══ Supplied material ══

-- ==== Sys2Proof/Tests/Slice0.lean ====
section
/-! SUPPORT. Tests: words of every family against their encodings, ill-formed terms, known answers of the spec, and for each
statement a state and operands that meet its hypotheses. -/

namespace Sys2Proof.Tests

open Sys2Proof.Machine Sys2Proof.Claims

set_option maxRecDepth 100000
set_option Elab.async false

/-! ## Small states -/

/-- Package 0 running, slot 0 of core 0 READY with a window of 64 registers at entry 0, as boot leaves it (R382). -/
def base : State := { State.reset with chips := [(0, Package.fresh.placed [])] }

/-- The base with registers written. -/
def regs (l : List (Nat × Word)) : State := l.foldl (fun s r => s.setReg r.1 r.2) base

/-- A change of the core, of the thread, of the package. -/
def withCore (s : State) (f : Core → Core) : State := s.onHereCore f
def withMe (s : State) (f : Thread → Thread) : State := s.onMe f
def withPkg (s : State) (f : Package → Package) : State := s.onHere f

/-- The base with items in flight, numbered from 1. -/
def flying (s : State) (js : List Job) : State := withPkg s (fun p => js.foldl Package.addJob p)

def op (n : Reg) : RegOp := ⟨n, false, false⟩
def src (n : Reg) : Src := .reg (op n)
def tgt (n : Reg) : Tgt := .reg (op n)

/-- The next state of an outcome. -/
def after (o : Host.Outcome State Fault Refusal) : Option State :=
  match o with
  | .next t => some t
  | _ => none

/-- A scratchpad address of core 0 (bank 0), and one of HBM. -/
def near : Word := 0x1000
def far : Word := 0x10000001000

theorem addr_ok {r : Addr} {pa : Nat} (h : (match r with | .ok x => decide (x = pa) | _ => false) = true) : r = .ok pa := by
  cases r with
  | ok x => simpa using h
  | trap c d s => simp at h
  | replay s => simp at h

/-! ## Decoding: words written out from R60 to R65 and the maps of R73 to R79 -/

/-- PAGE with a rounding override and a policy; REGX with DHI, SHI, SREUSE, STRAP, DS; REGT; IMM (R65). -/
def page (n : BitVec 4) (rnd : BitVec 3) (ovp : BitVec 2) : Half := 63#6 ++ n ++ rnd ++ ovp ++ 0#1
def regx (dhi shi reuse : BitVec 3) : Half := 61#6 ++ dhi ++ shi ++ reuse ++ 0#1
def regt (n : BitVec 7) (low : BitVec 3) : Half := 62#6 ++ n ++ low
def imm (v : BitVec 10) : Half := 60#6 ++ v

/-- The words are the whole chain of the instruction, as the decoder reads it and as the encoder writes it. -/
noncomputable def is (ws : List Half) (i : Instr) : Bool := decide ((decode ws).toOption = some (i, ws.length) ∧ encode i = ws ∧ i.wf = true)

/-- The words are refused for a reason. -/
noncomputable def bad (ws : List Half) (e : Illegal) : Bool := decide (decode ws = .error e)

theorem test_decode_integer :
    is [1#6 ++ 3#4 ++ 4#4 ++ 0#2] (.add 3 (src 4)) = true ∧ is [4#6 ++ 3#4 ++ 15#4 ++ 2#2] (.subW 3 (.imm (BitVec.ofInt 64 (-1)))) = true ∧
    is [regx 2 5 0, 8#6 ++ 3#4 ++ 4#4 ++ 0#2] (.div 35 (src 84)) = true ∧ is [23#6 ++ 3#4 ++ 10#4 ++ 1#2] (.mov (.reg 3) (.stream 10)) = true ∧
    is [regx 0 0 1, 23#6 ++ 2#4 ++ 5#4 ++ 0#2] (.mov (.stream 2) (src 5)) = true ∧
    is [imm 1, 30#6 ++ 3#4 ++ 0#6] (.addi 3 64) = true ∧ is [imm 512, imm 0, 31#6 ++ 3#4 ++ 7#6] (.li (.reg 3) (BitVec.ofInt 64 (-(2 ^ 25) + 7))) = true ∧
    is [regt 9 0, 36#6 ++ 1#4 ++ 2#4 ++ 0#2] (.sel 1 (src 2) (tgt 9)) = true ∧
    is [imm 1023, 35#6 ++ 1#4 ++ 2#4 ++ 0#2] (.lea 1 (op 2) (BitVec.ofInt 64 (-1))) = true := by decide +kernel

theorem test_decode_control :
    is [37#6 ++ 1#4 ++ 33#6] (.bez 1 (BitVec.ofInt 64 (-31))) = true ∧ is [0xF3D8, 0xA558] (.beq 5 (src 6) (BitVec.ofInt 64 (-40))) = true ∧
    is [47#6 ++ 1023#10] (.j (BitVec.ofInt 64 (-1))) = true ∧ is [imm 1, 48#6 ++ 2#10] (.call 1026) = true ∧ is [49#6 ++ 0#4 ++ 7#4 ++ 0#2] (.jr (op 7)) = true ∧
    is [50#6 ++ 0#10] .ret = true ∧ is [regt 9 0, 51#6 ++ 1#4 ++ 2#4 ++ 0#2] (.jtab 1 (op 2) (op 9)) = true ∧ is [0xD000] .yield = true ∧
    is [0xD400] .retire = true ∧ is [0xD800] .nop = true ∧ is [55#6 ++ 5#10] (.trap 5) = true ∧ is [56#6 ++ 6#10] (.bkpt 6) = true := by decide +kernel

theorem test_decode_scalar :
    is [0xFC50, 0xF480, 0x290C] (.faddS ⟨2, 0⟩ 20 (src 3)) = true ∧ is [page 1 0 0, 1#6 ++ 1#4 ++ 2#4 ++ 0#2] (.bfx 1 (src 2)) = true ∧
    is [page 1 0 0, 8#6 ++ 1#4 ++ 2#4 ++ 0#2] (.crcD 1 (src 2)) = true ∧ is [page 1 1 2, 45#6 ++ 1#4 ++ 2#4 ++ 0#2] (.fcvtSD ⟨1, 2⟩ 1 (src 2)) = true ∧
    is [page 1 0 0, 55#6 ++ 0#4 ++ 10#6] (.setrm 0x0A) = true ∧ is [page 1 0 0, 58#6 ++ 1#4 ++ 4#6] (.sread 1 4) = true := by decide +kernel

theorem test_decode_memory :
    is [imm 8, 57#6 ++ 3#4 ++ 4#4 ++ 3#2] (.ldz .d 3 (op 4) 8) = true ∧ is [58#6 ++ 3#4 ++ 4#4 ++ 1#2] (.lds .h 3 (op 4) 0) = true ∧
    is [59#6 ++ 3#4 ++ 4#4 ++ 0#2] (.st .b 3 (op 4) 0) = true ∧ is [page 2 0 0, 3#6 ++ 3#4 ++ 4#4 ++ 3#2] (.stef 3 (op 4) 0) = true ∧
    is [page 2 0 0, 7#6 ++ 3#4 ++ 4#4 ++ 3#2] (.amoAddD 3 (op 4) 0) = true ∧
    is [page 2 0 0, regt 5 0, 25#6 ++ 3#4 ++ 4#4 ++ 3#2] (.acasD 3 (op 4) 0 (op 5)) = true := by decide +kernel

theorem test_decode_core :
    is [page 2 0 0, regt 5 1, 27#6 ++ 3#4 ++ 4#4 ++ 0#2] (.forkae 3 (op 4) (.stream 5)) = true ∧
    is [page 2 0 0, 34#6 ++ 3#4 ++ 0#6] (.takem 3) = true ∧ is [page 2 0 0, 40#6 ++ 3#4 ++ 4#4 ++ 0#2] (.push 3 (src 4)) = true ∧
    is [page 2 0 0, regt 5 0, 45#6 ++ 3#4 ++ 4#4 ++ 0#2] (.treg 3 (op 4) (tgt 5)) = true ∧
    is [page 2 0 0, imm 0, 49#6 ++ 3#4 ++ 8#4 ++ 2#2] (.bfmtRead 3 (.imm 8)) = true := by decide +kernel

theorem test_decode_engines :
    is [page 3 0 0, 1#6 ++ 3#4 ++ 4#4 ++ 0#2] (.layout 3 (op 4) 0) = true ∧ is [page 3 0 0, regt 2 0, 14#6 ++ 1#4 ++ 3#4 ++ 0#2] (.vaddS ⟨0, 0⟩ 1 3) = false ∧
    is [page 3 0 0, 14#6 ++ 1#4 ++ 3#4 ++ 0#2] (.vaddS ⟨0, 0⟩ 1 3) = true ∧ is [page 3 0 0, regt 2 0, 21#6 ++ 1#4 ++ 3#4 ++ 0#2] (.vfmaD ⟨0, 0⟩ 1 3 2) = true ∧
    is [page 3 0 0, 56#6 ++ 0#10] .esync = true ∧ is [page 3 0 0, regt 7 0, 53#6 ++ 1#4 ++ 3#4 ++ 0#2] (.copyB 1 3 (op 7)) = true := by decide +kernel

theorem test_decode_cluster_and_die :
    is [page 4 0 0, 2#6 ++ 0#4 ++ 3#4 ++ 2#2] (.bar 3) = true ∧ is [page 4 0 0, regt 12 1, 5#6 ++ 3#4 ++ 4#4 ++ 0#2] (.rfork 3 (op 4) (.stream 12)) = true ∧
    is [page 4 0 0, 14#6 ++ 3#4 ++ 4#4 ++ 3#2] (.grid 3 (op 4) 0) = true ∧ is [page 4 0 0, regt 5 0, 17#6 ++ 3#4 ++ 4#4 ++ 2#2] (.ldh .w 3 (op 4) 0 (tgt 5)) = true ∧
    is [0xFD00, 0x0E4A] (.bara 9 2) = true ∧ is [0xFD00, 0xF830, 0xF008, 0x4552] (.ldh .w 5 (op 4) 8 (tgt 6)) = true ∧
    is [page 4 0 0, 23#6 ++ 3#4 ++ 4#4 ++ 0#2] (.budgetSet 3 (src 4)) = true := by decide +kernel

═══

• **What is needed**:
Copy out the lines above exactly, beginning at the one that contains "is [59#6 ++" and ending at the one that contains "is [page 2 0 0, imm".

• **Solved problem**:
    is [59#6 ++ 3#4 ++ 4#4 ++ 0#2] (.st .b 3 (op 4) 0) = true ∧ is [page 2 0 0, 3#6 ++ 3#4 ++ 4#4 ++ 3#2] (.stef 3 (op 4) 0) = true ∧
    is [page 2 0 0, 7#6 ++ 3#4 ++ 4#4 ++ 3#2] (.amoAddD 3 (op 4) 0) = true ∧
    is [page 2 0 0, regt 5 0, 25#6 ++ 3#4 ++ 4#4 ++ 3#2] (.acasD 3 (op 4) 0 (op 5)) = true := by decide +kernel

theorem test_decode_core :
    is [page 2 0 0, regt 5 1, 27#6 ++ 3#4 ++ 4#4 ++ 0#2] (.forkae 3 (op 4) (.stream 5)) = true ∧
    is [page 2 0 0, 34#6 ++ 3#4 ++ 0#6] (.takem 3) = true ∧ is [page 2 0 0, 40#6 ++ 3#4 ++ 4#4 ++ 0#2] (.push 3 (src 4)) = true ∧
    is [page 2 0 0, regt 5 0, 45#6 ++ 3#4 ++ 4#4 ++ 0#2] (.treg 3 (op 4) (tgt 5)) = true ∧
    is [page 2 0 0, imm 0, 49#6 ++ 3#4 ++ 8#4 ++ 2#2] (.bfmtRead 3 (.imm 8)) = true := by decide +kernel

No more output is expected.